-- ==== Sys2Proof/Laws/KeptBlocks.lean ====
section
/-!
SUPPORT. Laws/KeptBlocks.lean: what every operation keeps (Laws/KeptBase.lean): the blocks from the Timetable to the interrupt controller.
-/
namespace Sys2Proof.Machine
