/-! ## Boot -/

theorem State.recordWriteAt_kept (s : State) (p : Nat × Word) : Kept s (State.recordWriteAt s p) := by
  unfold State.recordWriteAt
  refine Kept.getD ?_ ?_
  · exact (State.regWrite_kept _ _ _ _ _)
  · exact Kept.refl _
theorem State.applyWrites_kept (s : State) (ws : List (Nat × Word)) : Kept s (State.applyWrites s ws) := by
  unfold State.applyWrites
  refine Kept.trans ?_ (Kept.foldl (fun _ _ => ?_) _ _)
  · exact Kept.refl _
  · refine Kept.ite ?_ ?_
    · exact (State.recordWriteAt_kept _ _)
    · exact Kept.refl _
theorem State.reapply_kept (s : State) (pd5Kept : Bool) (pd6Kept : Bool) : Kept s (State.reapply s pd5Kept pd6Kept) := by
  unfold State.reapply
  try dsimp only
  refine Kept.ite ?_ ?_
  · refine Kept.trans ?_ (State.modBoot_kept _ _)
    refine Kept.trans ?_ (State.applyWrites_kept _ _)
    exact (State.modBoot_kept _ _)
  · refine Kept.trans ?_ (State.applyWrites_kept _ _)
    exact (State.modBoot_kept _ _)
theorem State.loadTemplates_kept (s : State) : Kept s (State.loadTemplates s) := by
  unfold State.loadTemplates
  refine Kept.trans ?_ (Kept.fin (fun _ _ => ?_) _)
  · exact Kept.refl _
  · try dsimp only
    try dsimp only
    split
    · exact (State.rsRead_kept _ _ _)
    · try dsimp only
      refine Kept.trans ?_ (State.modSig_kept _ _)
      exact (State.rsRead_kept _ _ _)
theorem State.firmwareStart_kept (s : State) : Kept s (State.firmwareStart s) := by
  unfold State.firmwareStart
  dsimp only
  refine Kept.trans ?_ (State.modFlt_kept _ _)
  refine Kept.trans ?_ (State.pmLoad_kept _ _ _ _)
  refine Kept.trans ?_ (State.rsRead_kept _ _ _)
  refine Kept.trans ?_ (State.rsRead_kept _ _ _)
  have h : ∀ (f : Option (List Byte)) (u : State), Kept u (match f with | some d => u.loadLog d | none => u) := by
    intro f u
    cases f with
    | none => exact Kept.refl u
    | some d => exact State.loadLog_kept _ _
  have key : ∀ (l : List Nat) (p : List (List Byte) × State), Kept p.2
      (l.foldl (fun (acc : List (List Byte) × State) i =>
        (match (acc.2.rsRead 0x10 (i + 1)).1 with
          | some d => byStart d acc.1
          | none => acc.1, (acc.2.rsRead 0x10 (i + 1)).2)) p).2 := by
    intro l
    induction l with
    | nil => exact fun p => Kept.refl _
    | cons i l ih =>
      intro p
      refine Kept.trans ?_ (ih _)
      exact State.rsRead_kept _ _ _
  have e : Kept s (s.rsRead 0x04 0).2 := State.rsRead_kept _ _ _
  exact (e.trans (h _ _)).trans (key _ ([], _))
theorem State.freshSecond_kept (s : State) : Kept s (State.freshSecond s) := by
  unfold State.freshSecond
  exact (State.modPm_kept _ _)
theorem State.loadSection_kept (s : State) (blk : Nat → List Byte) (x : Section) : Kept s (State.loadSection s blk x) := by
  unfold State.loadSection
  dsimp only
  split
  · exact State.modMe_kept _ _
  · exact ⟨rfl, fun h => h, fun h e => h e, id⟩
  · exact ⟨rfl, fun h => cellWf_writeList 0 _ _ _ h, fun h => h, id⟩
  · exact Kept.refl s
theorem State.stopLoader_kept (s : State) (st : BootState) : Kept s (State.stopLoader s st) := by
  unfold State.stopLoader
  try dsimp only
  refine Kept.ite ?_ ?_
  · refine Kept.trans ?_ (State.modSvc_kept _ _)
    exact (State.modBoot_kept _ _)
  · exact (State.modBoot_kept _ _)
theorem State.setSlotCode_kept (s : State) (slot : Bool) (code : Nat) : Kept s (State.setSlotCode s slot code) := by
  unfold State.setSlotCode
  exact (State.modBoot_kept _ _)
theorem State.setCopyCode_kept (s : State) (c : Bool) (code : Nat) : Kept s (State.setCopyCode s c code) := by
  unfold State.setCopyCode
  exact (State.modBoot_kept _ _)
theorem State.trySlot_kept (s : State) (slot : Bool) : KeptP s (State.trySlot s slot) := by
  unfold State.trySlot
  try dsimp only
  refine KeptP.mk ?_
  exact (State.setSlotCode_kept _ _ _)
theorem State.bootSlot_kept (s : State) (slot : Bool) (trial : Bool) : Kept s (State.bootSlot s slot trial) := by
  unfold State.bootSlot
  try dsimp only
  refine Kept.trans ?_ (State.modBoot_kept _ _)
  refine Kept.trans ?_ (Kept.foldl (fun _ _ => ?_) _ _)
  · exact (State.fillBanks_kept _)
  · exact (State.loadSection_kept _ _ _)
theorem State.chooseSlot_kept (s : State) (stuck : Bool) : KeptQ s (State.chooseSlot s stuck) := by
  unfold State.chooseSlot
  try dsimp only
  refine KeptQ.ite ?_ ?_
  · try dsimp only
    refine KeptQ.mk ?_
    refine Kept.trans ?_ (State.modBoot_kept _ _)
    refine Kept.ite ?_ ?_
    · exact (State.rsRead_kept _ _ _)
    · refine Kept.trans ?_ (State.writeBootRec_kept _ _)
      exact (State.rsRead_kept _ _ _)
  · try dsimp only
    split
    · refine KeptQ.mk ?_
      exact (State.rsRead_kept _ _ _)
    · refine KeptQ.ite ?_ ?_
      · refine KeptQ.mk ?_
        exact (State.rsRead_kept _ _ _)
      · refine KeptQ.mk ?_
        refine Kept.trans ?_ (State.writeBootRec_kept _ _)
        exact (State.rsRead_kept _ _ _)
theorem State.bootBundle_kept (s : State) (stuck : Bool) : KeptP s (State.bootBundle s stuck) := by
  unfold State.bootBundle
  try dsimp only
  refine KeptP.ite ?_ ?_
  · refine KeptP.mk ?_
    refine Kept.trans ?_ (State.bootSlot_kept _ _ _)
    refine KeptP.ite ?_ ?_
    · refine KeptP.mk ?_
      exact (State.chooseSlot_kept _ _)
    · refine KeptP.trans ?_ (State.trySlot_kept _ _)
      exact (State.chooseSlot_kept _ _)
  · try dsimp only
    refine KeptP.ite ?_ ?_
    · refine KeptP.mk ?_
      refine Kept.trans ?_ (State.modBoot_kept _ _)
      refine KeptP.ite ?_ ?_
      · refine KeptP.mk ?_
        exact (State.chooseSlot_kept _ _)
      · refine KeptP.trans ?_ (State.trySlot_kept _ _)
        exact (State.chooseSlot_kept _ _)
    · try dsimp only
      refine KeptP.ite ?_ ?_
      · refine KeptP.mk ?_
        refine Kept.trans ?_ (State.bootSlot_kept _ _ _)
        refine KeptP.trans ?_ (State.trySlot_kept _ _)
        refine Kept.trans ?_ (State.modBoot_kept _ _)
        refine KeptP.ite ?_ ?_
        · refine KeptP.mk ?_
          exact (State.chooseSlot_kept _ _)
        · refine KeptP.trans ?_ (State.trySlot_kept _ _)
          exact (State.chooseSlot_kept _ _)
      · refine KeptP.mk ?_
        refine KeptP.trans ?_ (State.trySlot_kept _ _)
        refine Kept.trans ?_ (State.modBoot_kept _ _)
        refine KeptP.ite ?_ ?_
        · refine KeptP.mk ?_
          exact (State.chooseSlot_kept _ _)
        · refine KeptP.trans ?_ (State.trySlot_kept _ _)
          exact (State.chooseSlot_kept _ _)
theorem State.chooseCopy_kept (s : State) : KeptP s (State.chooseCopy s) := by
  unfold State.chooseCopy
  try dsimp only
  refine KeptP.ite ?_ ?_
  · refine KeptP.mk ?_
    refine Kept.trans ?_ (State.setCopyCode_kept _ _ _)
    exact (State.setCopyCode_kept _ _ _)
  · try dsimp only
    refine KeptP.ite ?_ ?_
    · refine KeptP.mk ?_
      refine Kept.trans ?_ (State.setCopyCode_kept _ _ _)
      refine Kept.trans ?_ (State.setCopyCode_kept _ _ _)
      exact (State.setCopyCode_kept _ _ _)
    · try dsimp only
      refine KeptP.ite ?_ ?_
      · refine KeptP.mk ?_
        refine Kept.trans ?_ (State.modBoot_kept _ _)
        refine Kept.trans ?_ (State.setCopyCode_kept _ _ _)
        refine Kept.trans ?_ (State.setCopyCode_kept _ _ _)
        exact (State.setCopyCode_kept _ _ _)
      · try dsimp only
        refine KeptP.ite ?_ ?_
        · refine KeptP.mk ?_
          refine Kept.trans ?_ (State.setCopyCode_kept _ _ _)
          refine Kept.trans ?_ (State.modBoot_kept _ _)
          refine Kept.trans ?_ (State.setCopyCode_kept _ _ _)
          refine Kept.trans ?_ (State.setCopyCode_kept _ _ _)
          exact (State.setCopyCode_kept _ _ _)
        · refine KeptP.mk ?_
          refine Kept.trans ?_ (State.setCopyCode_kept _ _ _)
          refine Kept.trans ?_ (State.modBoot_kept _ _)
          refine Kept.trans ?_ (State.setCopyCode_kept _ _ _)
          refine Kept.trans ?_ (State.setCopyCode_kept _ _ _)
          exact (State.setCopyCode_kept _ _ _)
theorem State.applyCopy_kept (s : State) (c : Bool) (tApply : Word) : Kept s (State.applyCopy s c tApply) := by
  unfold State.applyCopy
  try dsimp only
  refine Kept.ite ?_ ?_
  · refine Kept.trans ?_ (State.applyWrites_kept _ _)
    refine Kept.trans ?_ (State.modBoot_kept _ _)
    refine Kept.trans ?_ (State.loadTemplates_kept _)
    exact (State.modPwr_kept _ _)
  · try dsimp only
    refine Kept.trans ?_ (State.packTrigger_kept _)
    refine Kept.trans ?_ (State.freshSecond_kept _)
    refine Kept.ite ?_ ?_
    · refine Kept.trans ?_ (State.settleMe_kept _)
      refine Kept.trans ?_ (State.modBoot_kept _ _)
      refine Kept.trans ?_ (State.applyWrites_kept _ _)
      refine Kept.trans ?_ (State.modBoot_kept _ _)
      refine Kept.trans ?_ (State.loadTemplates_kept _)
      exact (State.modPwr_kept _ _)
    · refine Kept.trans ?_ (State.lockConfig_kept _)
      refine Kept.trans ?_ (State.settleMe_kept _)
      refine Kept.trans ?_ (State.modBoot_kept _ _)
      refine Kept.trans ?_ (State.applyWrites_kept _ _)
      refine Kept.trans ?_ (State.modBoot_kept _ _)
      refine Kept.trans ?_ (State.loadTemplates_kept _)
      exact (State.modPwr_kept _ _)
theorem State.rstRise_kept (s : State) : Kept s (State.rstRise s) := by
  unfold State.rstRise
  exact (State.modPins_kept _ _)
theorem State.calibrated_kept (s : State) : Kept s (State.calibrated s) := by
  unfold State.calibrated
  try dsimp only
  refine Kept.trans ?_ (State.modAfe_kept _ _)
  refine Kept.trans ?_ (Kept.fin (fun _ _ => ?_) _)
  · exact (State.free_kept _)
  · try dsimp only
    refine Kept.trans ?_ (State.modAfe_kept _ _)
    exact (State.free_kept _)
theorem State.bootClock_kept (s : State) (tApply tLock : Word) : Kept s (State.bootClock s tApply tLock) := by
  unfold State.bootClock
  refine Kept.ite (Kept.refl _) ?_
  dsimp only
  have h : ∀ u n, Kept u { (State.calibrated u) with time := n } := fun u n =>
    (State.calibrated_kept u).trans (Kept.same rfl rfl rfl rfl rfl rfl)
  exact ((State.pllLocked_kept s).trans (State.modTbs_kept _ _)).trans (h _ _)
theorem State.chooseRead_kept (s : State) (lpb : List Byte) : Kept s (State.chooseRead s lpb) := by
  unfold State.chooseRead
  try dsimp only
  refine Kept.ite ?_ ?_
  · exact Kept.same rfl rfl rfl rfl rfl rfl
  · try dsimp only
    refine Kept.trans ?_ (State.modBoot_kept _ _)
    refine Kept.trans ?_ (Kept.same rfl rfl rfl rfl rfl rfl)
    exact Kept.same rfl rfl rfl rfl rfl rfl
theorem State.startSequence_kept (s : State) (tApply tLock : Word) (stuck : Bool) :
    Kept s (State.startSequence s tApply tLock stuck) := by
  unfold State.startSequence
  refine Kept.ite (Kept.refl _) ?_
  dsimp only
  have p := ((State.rstRise_kept s).trans (State.bootClock_kept s.rstRise tApply tLock)).trans (State.rsScan_kept _ [])
  revert p
  generalize (s.rstRise.bootClock tApply tLock).rsScan [] = v
  intro p
  refine p.trans ?_
  refine (State.modBoot_kept v fun b => { b with open_ := decide (v.otp.fleetHash = 0) }).trans ?_
  generalize (v.modBoot fun b => { b with open_ := decide (v.otp.fleetHash = 0) }) = u
  have x : ∀ f, Kept u { u with xf := f } := fun f => Kept.same rfl rfl rfl rfl rfl rfl
  refine Kept.ite (((x _).trans (State.modBoot_kept _ _)).trans (State.stopLoader_kept _ _)) ?_
  have b := KeptP.trans (State.chooseRead_kept u (u.flashRead 0 32)) (State.bootBundle_kept _ stuck)
  revert b
  generalize (u.chooseRead (u.flashRead 0 32)).bootBundle stuck = y
  intro b
  refine Kept.ite (Kept.trans b (State.stopLoader_kept _ _)) ?_
  have c := KeptP.trans b (State.chooseCopy_kept y.2)
  split
  · exact (Kept.trans c (State.stopLoader_kept _ _)).trans (State.firmwareStart_kept _)
  · exact Kept.ite ((Kept.trans c (State.applyCopy_kept _ _ _)).trans (State.firmwareStart_kept _))
      (Kept.trans c (State.applyCopy_kept _ _ _))
theorem State.lockDeadline_kept (s : State) : Kept s (State.lockDeadline s) := by
  unfold State.lockDeadline
  refine Kept.ite ?_ ?_
  · exact (State.lockConfig_kept _)
  · exact Kept.refl _
theorem State.coreBack_kept (s : State) : Kept s (State.coreBack s) := by
  unfold State.coreBack
  refine Kept.trans ?_ (State.modTbs_kept _ _)
  exact (State.modPwr_kept _ _)
theorem State.parkExit_kept (s : State) (ticks : Word) : Kept s (State.parkExit s ticks) := by
  unfold State.parkExit
  refine Kept.ite ?_ ?_
  · exact Kept.refl _
  · try dsimp only
    refine Kept.ite ?_ ?_
    · try dsimp only
      refine Kept.trans ?_ (State.settleMe_kept _)
      refine Kept.trans ?_ (State.freshSecond_kept _)
      refine Kept.trans ?_ (State.reapply_kept _ _ _)
      refine Kept.trans ?_ (State.modCanopy_kept _ _)
      refine Kept.ite ?_ ?_
      · exact (State.coreBack_kept _)
      · refine Kept.trans ?_ (State.loadTemplates_kept _)
        exact (State.coreBack_kept _)
    · refine Kept.trans ?_ (State.reapply_kept _ _ _)
      exact (State.coreBack_kept _)
theorem State.reapplyComplete_kept (s : State) : Kept s (State.reapplyComplete s) := by
  unfold State.reapplyComplete
  refine Kept.ite ?_ ?_
  · exact Kept.refl _
  · try dsimp only
    refine Kept.trans ?_ (State.postAll_kept _ _ _ _ _ _ _ _ _)
    refine Kept.trans ?_ (State.packTrigger_kept _)
    refine Kept.trans ?_ (State.updParkExit_kept _)
    refine Kept.trans ?_ (State.settleMe_kept _)
    refine Kept.trans ?_ (State.modPwr_kept _ _)
    refine Kept.trans ?_ (State.fltRefence_kept _)
    exact (State.supSteps_kept _)
theorem State.clockRecovery_kept (s : State) : Kept s (State.clockRecovery s) := by
  unfold State.clockRecovery
  refine Kept.ite ?_ ?_
  · exact Kept.refl _
  · try dsimp only
    refine Kept.trans ?_ (State.updResume_kept _)
    refine Kept.trans ?_ (State.fltBack_kept _ _)
    refine Kept.trans ?_ (State.settleMe_kept _)
    refine Kept.trans ?_ (State.modPwr_kept _ _)
    refine Kept.trans ?_ (State.fltRefence_kept _)
    refine Kept.trans ?_ (State.freshSecond_kept _)
    refine Kept.trans ?_ (State.modPins_kept _ _)
    refine Kept.trans ?_ (State.reapply_kept _ _ _)
    refine Kept.trans ?_ (State.testRecover_kept _)
    exact (State.coreBack_kept _)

------------

EXERCISE DESCRIPTION
From the top of the material above, print every line exactly, ending with the line that holds "byStart d acc.1".

TASK RESPONSE
-- ==== Sys2Proof/Laws/KeptBlocks.lean ====
section
/-!
SUPPORT. Laws/KeptBlocks.lean: what every operation keeps (Laws/KeptBase.lean): the blocks from the Timetable to the interrupt controller.
-/
namespace Sys2Proof.Machine
/-! ## Boot -/

theorem State.recordWriteAt_kept (s : State) (p : Nat × Word) : Kept s (State.recordWriteAt s p) := by
  unfold State.recordWriteAt
  refine Kept.getD ?_ ?_
  · exact (State.regWrite_kept _ _ _ _ _)
  · exact Kept.refl _
theorem State.applyWrites_kept (s : State) (ws : List (Nat × Word)) : Kept s (State.applyWrites s ws) := by
  unfold State.applyWrites
  refine Kept.trans ?_ (Kept.foldl (fun _ _ => ?_) _ _)
  · exact Kept.refl _
  · refine Kept.ite ?_ ?_
    · exact (State.recordWriteAt_kept _ _)
    · exact Kept.refl _
theorem State.reapply_kept (s : State) (pd5Kept : Bool) (pd6Kept : Bool) : Kept s (State.reapply s pd5Kept pd6Kept) := by
  unfold State.reapply
  try dsimp only
  refine Kept.ite ?_ ?_
  · refine Kept.trans ?_ (State.modBoot_kept _ _)
    refine Kept.trans ?_ (State.applyWrites_kept _ _)
    exact (State.modBoot_kept _ _)
  · refine Kept.trans ?_ (State.applyWrites_kept _ _)
    exact (State.modBoot_kept _ _)
theorem State.loadTemplates_kept (s : State) : Kept s (State.loadTemplates s) := by
  unfold State.loadTemplates
  refine Kept.trans ?_ (Kept.fin (fun _ _ => ?_) _)
  · exact Kept.refl _
  · try dsimp only
    try dsimp only
    split
    · exact (State.rsRead_kept _ _ _)
    · try dsimp only
      refine Kept.trans ?_ (State.modSig_kept _ _)
      exact (State.rsRead_kept _ _ _)
theorem State.firmwareStart_kept (s : State) : Kept s (State.firmwareStart s) := by
  unfold State.firmwareStart
  dsimp only
  refine Kept.trans ?_ (State.modFlt_kept _ _)
  refine Kept.trans ?_ (State.pmLoad_kept _ _ _ _)
  refine Kept.trans ?_ (State.rsRead_kept _ _ _)
  refine Kept.trans ?_ (State.rsRead_kept _ _ _)
  have h : ∀ (f : Option (List Byte)) (u : State), Kept u (match f with | some d => u.loadLog d | none => u) := by
    intro f u
    cases f with
    | none => exact Kept.refl u
    | some d => exact State.loadLog_kept _ _
  have key : ∀ (l : List Nat) (p : List (List Byte) × State), Kept p.2
      (l.foldl (fun (acc : List (List Byte) × State) i =>
        (match (acc.2.rsRead 0x10 (i + 1)).1 with
          | some d => byStart d acc.1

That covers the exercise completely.